### TO DO
Starting at the line with "it does not" and going on through the line with "let s := s.pokeSys p.ctx (a + 0x10)", reproduce each line in the records below exactly and nothing more.

┌─ INPUT

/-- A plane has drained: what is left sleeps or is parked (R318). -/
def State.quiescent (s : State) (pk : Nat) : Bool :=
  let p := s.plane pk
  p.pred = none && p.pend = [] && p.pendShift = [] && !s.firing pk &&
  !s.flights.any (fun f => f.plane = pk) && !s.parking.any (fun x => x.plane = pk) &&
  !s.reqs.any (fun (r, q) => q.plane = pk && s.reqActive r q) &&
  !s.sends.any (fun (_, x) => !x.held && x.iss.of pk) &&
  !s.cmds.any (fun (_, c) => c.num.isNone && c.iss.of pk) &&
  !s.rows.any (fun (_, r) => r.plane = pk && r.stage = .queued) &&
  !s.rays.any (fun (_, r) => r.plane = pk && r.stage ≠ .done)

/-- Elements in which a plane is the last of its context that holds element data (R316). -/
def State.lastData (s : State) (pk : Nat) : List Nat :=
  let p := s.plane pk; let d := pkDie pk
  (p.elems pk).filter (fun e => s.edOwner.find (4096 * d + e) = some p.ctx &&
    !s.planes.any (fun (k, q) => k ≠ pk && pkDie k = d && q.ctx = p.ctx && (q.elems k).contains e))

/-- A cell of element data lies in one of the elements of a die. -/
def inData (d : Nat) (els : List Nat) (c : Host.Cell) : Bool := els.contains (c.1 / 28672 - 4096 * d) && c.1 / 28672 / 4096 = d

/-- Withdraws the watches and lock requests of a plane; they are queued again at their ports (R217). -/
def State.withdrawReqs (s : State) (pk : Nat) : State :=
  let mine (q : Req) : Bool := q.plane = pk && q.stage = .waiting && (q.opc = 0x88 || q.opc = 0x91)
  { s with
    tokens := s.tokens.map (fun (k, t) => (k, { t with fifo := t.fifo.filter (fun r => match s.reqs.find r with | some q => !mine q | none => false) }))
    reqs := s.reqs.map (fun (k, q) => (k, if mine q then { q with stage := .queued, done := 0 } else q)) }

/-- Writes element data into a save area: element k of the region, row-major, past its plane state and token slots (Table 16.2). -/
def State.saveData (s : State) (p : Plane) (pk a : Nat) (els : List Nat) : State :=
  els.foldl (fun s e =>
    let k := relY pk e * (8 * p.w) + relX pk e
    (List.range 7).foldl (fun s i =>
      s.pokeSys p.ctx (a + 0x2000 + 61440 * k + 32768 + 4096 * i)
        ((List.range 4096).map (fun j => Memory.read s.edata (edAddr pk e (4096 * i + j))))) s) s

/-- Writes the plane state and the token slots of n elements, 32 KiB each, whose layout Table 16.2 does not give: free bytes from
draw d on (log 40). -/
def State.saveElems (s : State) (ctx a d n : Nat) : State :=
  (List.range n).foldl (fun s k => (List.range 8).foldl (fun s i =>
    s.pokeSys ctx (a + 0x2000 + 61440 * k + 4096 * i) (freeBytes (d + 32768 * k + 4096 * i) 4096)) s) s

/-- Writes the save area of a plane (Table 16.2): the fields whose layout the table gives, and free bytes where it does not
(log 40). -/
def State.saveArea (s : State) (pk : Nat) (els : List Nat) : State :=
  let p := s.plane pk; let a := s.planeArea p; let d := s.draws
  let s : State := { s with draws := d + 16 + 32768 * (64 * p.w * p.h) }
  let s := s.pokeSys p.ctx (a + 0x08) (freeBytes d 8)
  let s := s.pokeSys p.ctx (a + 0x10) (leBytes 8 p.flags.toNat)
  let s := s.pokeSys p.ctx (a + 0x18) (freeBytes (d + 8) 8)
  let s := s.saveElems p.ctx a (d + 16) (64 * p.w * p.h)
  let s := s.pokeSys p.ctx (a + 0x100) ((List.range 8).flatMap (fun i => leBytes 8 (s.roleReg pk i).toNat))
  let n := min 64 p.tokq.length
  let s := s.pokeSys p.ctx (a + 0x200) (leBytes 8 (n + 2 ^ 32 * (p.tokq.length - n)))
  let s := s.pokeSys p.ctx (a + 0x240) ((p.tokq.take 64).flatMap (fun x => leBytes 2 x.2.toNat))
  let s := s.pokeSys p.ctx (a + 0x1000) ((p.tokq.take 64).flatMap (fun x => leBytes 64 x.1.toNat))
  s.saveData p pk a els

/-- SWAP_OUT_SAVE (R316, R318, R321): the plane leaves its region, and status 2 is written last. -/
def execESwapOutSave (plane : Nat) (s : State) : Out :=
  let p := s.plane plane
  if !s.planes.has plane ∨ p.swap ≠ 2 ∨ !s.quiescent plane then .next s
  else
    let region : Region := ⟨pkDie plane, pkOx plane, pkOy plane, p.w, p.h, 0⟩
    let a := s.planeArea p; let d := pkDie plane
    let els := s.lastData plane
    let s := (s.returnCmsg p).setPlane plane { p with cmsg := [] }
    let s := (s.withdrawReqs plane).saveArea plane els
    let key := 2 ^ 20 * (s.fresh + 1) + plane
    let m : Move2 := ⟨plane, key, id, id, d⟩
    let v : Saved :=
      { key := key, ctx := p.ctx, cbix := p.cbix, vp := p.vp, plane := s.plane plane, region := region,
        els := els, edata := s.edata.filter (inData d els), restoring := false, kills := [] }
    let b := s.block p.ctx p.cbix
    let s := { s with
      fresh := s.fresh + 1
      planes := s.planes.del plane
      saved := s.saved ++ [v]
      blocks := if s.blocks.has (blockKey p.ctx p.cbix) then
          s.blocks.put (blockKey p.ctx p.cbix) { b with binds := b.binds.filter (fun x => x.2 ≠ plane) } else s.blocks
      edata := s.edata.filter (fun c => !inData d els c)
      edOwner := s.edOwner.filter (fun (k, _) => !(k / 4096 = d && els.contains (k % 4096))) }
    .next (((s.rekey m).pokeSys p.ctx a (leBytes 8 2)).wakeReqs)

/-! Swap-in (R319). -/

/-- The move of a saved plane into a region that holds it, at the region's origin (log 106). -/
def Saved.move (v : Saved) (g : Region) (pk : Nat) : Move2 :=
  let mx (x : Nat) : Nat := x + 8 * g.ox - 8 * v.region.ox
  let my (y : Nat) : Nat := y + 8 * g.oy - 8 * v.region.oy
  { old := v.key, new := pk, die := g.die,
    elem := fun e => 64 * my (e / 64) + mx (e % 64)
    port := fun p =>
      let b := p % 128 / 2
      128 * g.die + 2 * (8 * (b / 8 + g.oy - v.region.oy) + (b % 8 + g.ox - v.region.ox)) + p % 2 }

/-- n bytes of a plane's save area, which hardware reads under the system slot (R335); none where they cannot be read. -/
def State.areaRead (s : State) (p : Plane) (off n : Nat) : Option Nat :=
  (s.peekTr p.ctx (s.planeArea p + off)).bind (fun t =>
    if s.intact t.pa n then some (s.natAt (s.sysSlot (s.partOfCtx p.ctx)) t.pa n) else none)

└─

### SOLUTION FOR THIS EXERCISE
/-- Writes the save area of a plane (Table 16.2): the fields whose layout the table gives, and free bytes where it does not
(log 40). -/
def State.saveArea (s : State) (pk : Nat) (els : List Nat) : State :=
  let p := s.plane pk; let a := s.planeArea p; let d := s.draws
  let s : State := { s with draws := d + 16 + 32768 * (64 * p.w * p.h) }
  let s := s.pokeSys p.ctx (a + 0x08) (freeBytes d 8)
  let s := s.pokeSys p.ctx (a + 0x10) (leBytes 8 p.flags.toNat)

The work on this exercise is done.